Advanced 2: With the increase in traffic, the first problem comes: CGI cannot match the high IO performance of nginx, this time can write extension to replace the script program to improve performance, C extension is a good way, but people prefer to complete the task in a simple scripting language, Taobao team Open Source A Nginx_lua module, you can use LUA to write Nginx extension, this time can handle the concurrency has surpassed the advanced 11 grade.
Nginx (Nginx_lua or C) + Memcache + Mysql
(At this time processing a simultaneous online three thousand or four thousand people no problem)

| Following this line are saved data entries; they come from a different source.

-- ==== Sys2Proof/Machine/Ops.lean ====
section
/-! DEFINITION. The named operations over the state: sparse arrays and memory bytes, registers, teams and groups, records,
the end of a group, TAKING A TRAP (R50, R379 to R390) and resuming after one (R388, R389). -/
namespace Sys2Proof.Machine

/-! ### Sparse arrays -/

/-- Read a sparse array. -/
def Store.get {α : Type} (d : α) : Store α → Nat → α
  | [], _ => d
  | (k, x) :: r, i => if i = k then x else if i < k then d else Store.get d r i

/-- Write a sparse array, keeping its canonical form; a read after it gives the value written in any array. -/
def Store.set {α : Type} [DecidableEq α] (d : α) : Store α → Nat → α → Store α
  | [], i, y => if y = d then [] else [(i, y)]
  | (k, x) :: r, i, y =>
    if i = k then (if y = d then r.filter fun e => decide (i < e.1) else (k, y) :: r)
    else if i < k then (if y = d then (k, x) :: r else (i, y) :: (k, x) :: r)
    else (k, x) :: Store.set d r i y

/-- Every key of a sparse array lies above `lo` and rises, and no entry holds the default. -/
def Store.above {α : Type} [DecidableEq α] (d : α) : Nat → Store α → Bool
  | _, [] => true
  | lo, (k, x) :: r => decide (lo ≤ k) && decide (x ≠ d) && Store.above d (k + 1) r

/-- The canonical form of a sparse array. -/
def Store.wf {α : Type} [DecidableEq α] (d : α) (m : Store α) : Bool := Store.above d 0 m

/-- Write consecutive keys from `i`. -/
def Store.setMany {α : Type} [DecidableEq α] (d : α) (m : Store α) (i : Nat) : List α → Store α
  | [] => m
  | x :: r => Store.setMany d (Store.set d m i x) (i + 1) r

/-- Write consecutive keys from `i` in one pass. -/
def Store.setRange {α : Type} [DecidableEq α] (d : α) (m : Store α) (i : Nat) (xs : List α) : Store α :=
  (m.filter fun e => decide (e.1 < i)) ++ (xs.zipIdx.filterMap fun e => if e.1 = d then none else some (i + e.2, e.1)) ++
    m.filter fun e => decide (i + xs.length ≤ e.1)

/-- Write the default at `n` keys from `i`. -/
def Store.clear {α : Type} [DecidableEq α] (d : α) (m : Store α) (i : Nat) : Nat → Store α
  | 0 => m
  | n + 1 => Store.clear d (Store.set d m i d) (i + 1) n

/-! ### Memory -/

/-- What a byte of memory that nothing has written reads as (log 1). -/
def memDefault : Byte := 0

/-- The canonical form of memory. -/
def Memory.wf (m : Memory) : Bool := Store.wf memDefault m

/-- One byte of memory. -/
def Memory.byte (m : Memory) (a : Nat) : Byte := Store.get memDefault m a

/-- `n` bytes of memory from `a`. -/
def Memory.read (m : Memory) (a : Nat) : Nat → List Byte
  | 0 => []
  | n + 1 => m.byte a :: Memory.read m (a + 1) n

/-- Write bytes from `a`. -/
def Memory.write (m : Memory) (a : Nat) (b : List Byte) : Memory := Store.setMany memDefault m a b

/-- A little-endian number of `n` bytes at `a`. -/
def Memory.num (m : Memory) (a n : Nat) : Nat := natOf (m.read a n)

/-! ### Registers of a group -/

/-- Key of lane `i` of register `r`. -/
def vKey (r i : Nat) : Nat := 64 * r + i

/-- Lane `i` of v register `r`. -/
def Group.vreg (g : Group) (r i : Nat) : W32 := Store.get 0 g.v (vKey r i)

/-- Write lane `i` of v register `r`. -/
def Group.setV (g : Group) (r i : Nat) (x : W32) : Group := { g with v := Store.set 0 g.v (vKey r i) x }

/-- The chunk of register `r` is mapped (R23, R24). -/
def Group.mapped (g : Group) (r : Nat) : Bool := decide (r / 8 < g.chunks.length)

/-- An s register. -/
def Group.sreg (g : Group) (n : Nat) : W64 := g.s.getD n 0

/-- Write an s register. -/
def Group.setS (g : Group) (n : Nat) (x : W64) : Group := { g with s := g.s.setIfInBounds n x }

/-- A predicate in every lane; p7 reads 1 everywhere (R16). -/
def Group.pred (g : Group) (n : Nat) : Mask := if n = 7 then BitVec.allOnes 64 else g.p.getD n 0

/-- Write a predicate in the lanes of `m`; p7 discards it (R16). -/
def Group.setP (g : Group) (n : Nat) (m x : Mask) : Group :=
  { g with p := g.p.setIfInBounds n ((g.p.getD n 0 &&& ~~~m) ||| (x &&& m)) }

/-- A latch (R97). -/
def Group.latch (g : Group) (n : Nat) : Option Latch := g.l.getD n none

/-- A token. -/
def Group.tok (g : Group) (k : Nat) : Token := g.j.getD k ⟨0, 0, 0, 0⟩

/-- Write a token. -/
def Group.setTok (g : Group) (k : Nat) (t : Token) : Group := { g with j := g.j.setIfInBounds k t }

/-- A lane set that the guard of a word passes: `EXEC`, the predicate and its negation (R46). -/
def Group.guard (g : Group) (gp : Nat) (gn : Bool) : Mask :=
  g.exec &&& (if gn then ~~~ g.pred gp else g.pred gp)

/-- The save of a team has started: its groups stand at their word boundaries, its sequencer and copies too (R393 to R395). -/
def Team.saving (t : Team) : Bool := match t.save with | some p => p.started | none => false

/-- The group is in a QNTT, which a save lets finish (R395). -/
def Group.inQntt (g : Group) : Bool := match g.wait with | .qntt _ _ _ _ => true | _ => false

/-- A group takes part in its team (it has not ended). -/
def Group.live (g : Group) : Bool := g.st != .ended

/-- A free token (R162). -/
def Token.free : Token := ⟨0, 0, 0, 0⟩

/-- The lanes that are live (R162). -/
def Group.liveLanes (g : Group) : Mask :=
  let inTok := (List.range 8).foldl (fun m k =>
    let t := g.tok k
    if t.mem = 0 then m else m ||| t.arr ||| t.ej) (0 : Mask)
  g.pend.foldl (fun m e => m ||| e.mask) (g.exec ||| inTok)

/-- The sticky flags of R26. -/
inductive Sticky where
  | inv | qsat | clamp | twnan | ctnan
deriving DecidableEq, Repr

/-- Bit of a sticky flag (R26). -/
def Sticky.bit : Sticky → W16
  | .inv => 1
  | .qsat => 2
  | .clamp => 4
  | .twnan => 8
  | .ctnan => 16

/-- Set a sticky flag if the condition holds (R27). -/
def Group.flag (g : Group) (f : Sticky) (on : Bool) : Group :=
  if on then { g with sticky := g.sticky ||| f.bit } else g

/-! ### Vector clocks (R351) -/

/-- The later of two vector clocks, party by party. -/
def VClock.join (a b : VClock) : VClock :=
  b.foldl (fun m e => Store.set 0 m e.1 (max (Store.get 0 m e.1) e.2)) a

/-- Advance a party's own clock. -/
def VClock.bump (a : VClock) (party : Nat) : VClock := Store.set 0 a party (Store.get 0 a party + 1)

/-- The party number of a sequencer in its team's clocks. -/
def seqParty : Nat := 64

/-! ### Teams, groups, launches -/

def State.team? (s : State) (r : TeamRef) : Option Team := s.teams.find? fun t => t.ref == r

def State.setTeam (s : State) (t : Team) : State :=
  { s with teams := replaceFirst (fun u => u.ref == t.ref) t s.teams }

def State.launch? (s : State) (n : Nat) : Option Launch := s.launches.find? fun l => l.num == n

def State.setLaunch (s : State) (l : Launch) : State :=
  { s with launches := replaceFirst (fun u => u.num == l.num) l s.launches }

def Team.grp? (t : Team) (i : Nat) : Option Group := t.groups.find? fun g => g.idx == i

def Team.setGrp (t : Team) (g : Group) : Team :=
  { t with groups := replaceFirst (fun u => u.idx == g.idx) g t.groups }

def Team.cont? (t : Team) (n : Nat) : Option Cont := t.conts.find? fun c => c.id == n

def Team.setCont (t : Team) (c : Cont) : Team :=
  { t with conts := replaceFirst (fun u => u.id == c.id) c t.conts }

/-- The context of a group or continuation of a team. -/
def Team.who? (t : Team) : Who → Option Group
  | .grp i => t.grp? i
  | .cont n => (t.cont? n).map (·.g)
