-- ==== Sys2Proof/Machine/Flags.lean ====
section
/-! DEFINITION. The conditions of the sticky flags (R26, R27, R106) and the advance of the group stream state (R147).
The architecture has no other flags: compares write predicates. -/
namespace Sys2Proof.Machine

/-- `INV` is met: a NaN produced from operands none of which is a NaN (R106). -/
def invMet (res : ExactNum) (ops : List ExactNum) : Bool := res.isNan && ops.all fun x => !x.isNan

/-- A drawing word of R147: executed with `RM` = RS, or writing E4M3 under RNE. -/
def isDrawing (rm : RMode) (fmt : FTy) : Bool := rm == .rs || (rm == .rne && fmt == .e4m3)

/-- Seed and coordinate of lane `i`, half `h` (R147). -/
def Group.draw (g : Group) (i h : Nat) : Draw := ⟨g.seed.toNat, g.ctr.toNat * 2 ^ 32 + 2 * i + h⟩

/-- `CTR` advances after a drawing word (R147). -/
def Group.advance (g : Group) (rm : RMode) (fmt : FTy) : Group :=
  if isDrawing rm fmt then { g with ctr := g.ctr + 1 } else g

end Sys2Proof.Machine
end

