/-- A copy meets a cause: its record, and the step of the policy table (R214, R387); a copy of a shadow stops under every entry (R356). -/
def State.stopCopy (s : State) (r : TeamRef) (k : Nat) (t : Trap) (extra : State → State := id) : State :=
  match s.team? r, s.launch? r.launch with
  | some tm, some l =>
    let w := tm.win k
    let tries := match w.retries with | some (k, n) => if k = t.cause then n else 0 | none => 0
    let act := if r.shadow then .stop else polStep (s.polEntry l.pkt.policy t.cause) t tries false
    let s := s.trapRecords (tm.copyUnit k) l.pkt.ctx t 0 false false act extra
    match act with
    | .retry => s.modTeam r fun tm => tm.setWin k { w.goOn with retries := some (t.cause, tries + 1), waiting := none }
    | .discard => s.discardCopy r k
    | a => s.modTeam r fun tm => tm.setWin k { w with stop := true, stopInfo := some (stopInfo t a false), retries := none, waiting := none }
  | _, _ => s

/-- A line, or unit, of a copy moves (R213, R283). -/
def State.copyLine (s : State) (r : TeamRef) (k : Nat) : State :=
  match s.copyStep r k with
  | .moved s => s
  | .full _ => s.modTeam r fun t =>
      let w := t.win k
      t.setWin k { w with waiting := w.waiting.or (some s.clock) }
  | _ => s

/-- The next line of a copy cannot be moved: the copy stops (R214, R293, R352). -/
def State.copyFault (s : State) (r : TeamRef) (k : Nat) : State :=
  match s.copyStep r k with
  | .fault s t => s.stopCopy r k t
  | .full x =>
    (match (s.team? r).bind fun t => (t.win k).waiting with
     | some n => if n + versionClocks ≤ s.clock then s.stopCopy r k (trapE .versionFull (BitVec.ofNat 128 (sliceNo x.pa))) else s
     | none => s)
  | .race s va o =>
    (match s.team? r with
     | none => s
     | some t => s.stopCopy r k (raceTrap va o) (raceSecond (t.copyUnit k) o (t.win k).epoch))
  | _ => s

/-! ### Meanings -/

def execWbind (x : WinW) (s : State) : Host.Outcome State Fault Refusal := runWord (.wbind x) (wbindBody x) s

def execWarm (x : WinW) (s : State) : Host.Outcome State Fault Refusal := runWord (.warm x) (warmBody x) s

def execWput (x : WputW) (s : State) : Host.Outcome State Fault Refusal := runWord (.wput x) (wputBody x) s

def execWstate (x : WstateW) (s : State) : Host.Outcome State Fault Refusal := runWord (.wstate x) (wstateBody x) s

def execCopyLine (t : TeamRef) (w : Fin 32) (s : State) : Host.Outcome State Fault Refusal := .next (s.copyLine t w.val)

def execCopyFault (t : TeamRef) (w : Fin 32) (s : State) : Host.Outcome State Fault Refusal := .next (s.copyFault t w.val)

end Sys2Proof.Machine
end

Advanced 3: With the increase of users, MySQL writing speed has become another big bottleneck, read memcache do cache, but the write is directly facing MySQL, performance is greatly hindered, at this time, to add a layer of write cache between Nginx and MySQL, the queue system on the appearance, Take RABBITMQ as an example, all write operations are thrown into the rabbit's stomach, and then the back of the buttocks to write a pick-up program, a strip of pull out and then write to MySQL. While the RABBITMQ write efficiency is the N-fold of MySQL, this time the structure of the processing power of a class.
|--write-->rabbitmq--–
Nginx (LUA or c)-–| ——— >mysql
|--read-->memcache--–

(At this time the concurrent throughput capacity can be handled by the million people online)

Intermediate article: (Divide and conquer)

At this point we are in the single-machine optimization has reached the limit, the next cluster to show the role.

Database: The database is always the weakest throughput in the whole process, the most common method is sharding.
Sharding can be divided in a variety of ways, no stereotypes, see the situation. Can be divided by User ID section, according to read and write points, and so on, available reference software: MySQL proxy (works like LVS)

Cache article: Memcache is generally used to build memcache pool, spread the cache across multiple memcache nodes, how to distribute the cache data evenly in each node, the general use of the sequence number of nodes, and then hash to the rest of the corresponding to the node up. This allows for a more homogeneous dispersion, but one of the deadly points is that if the number of nodes increases or decreases, there will be almost 80% of data migrations, and the solution we'll mention in the advanced article.

Web Server Chapter: the construction of the Web server cluster, the most common is the LVS (Memcache pool can also be set up), the core of LVS is the dispatch node, the dispatch node is responsible for the flow through the algorithm dispersed to each node, because the scheduling consumes less resources, So can produce a high throughput rate, the number of background nodes can be arbitrarily deleted, but this method is the problem if the scheduling node is hung, the entire cluster is hung, the solution we in the high-level article.
Method 2: See Haproxy–the Reliable, High performance tcp/http Load Balancer

Advanced article: (High availability + highly scalable cluster)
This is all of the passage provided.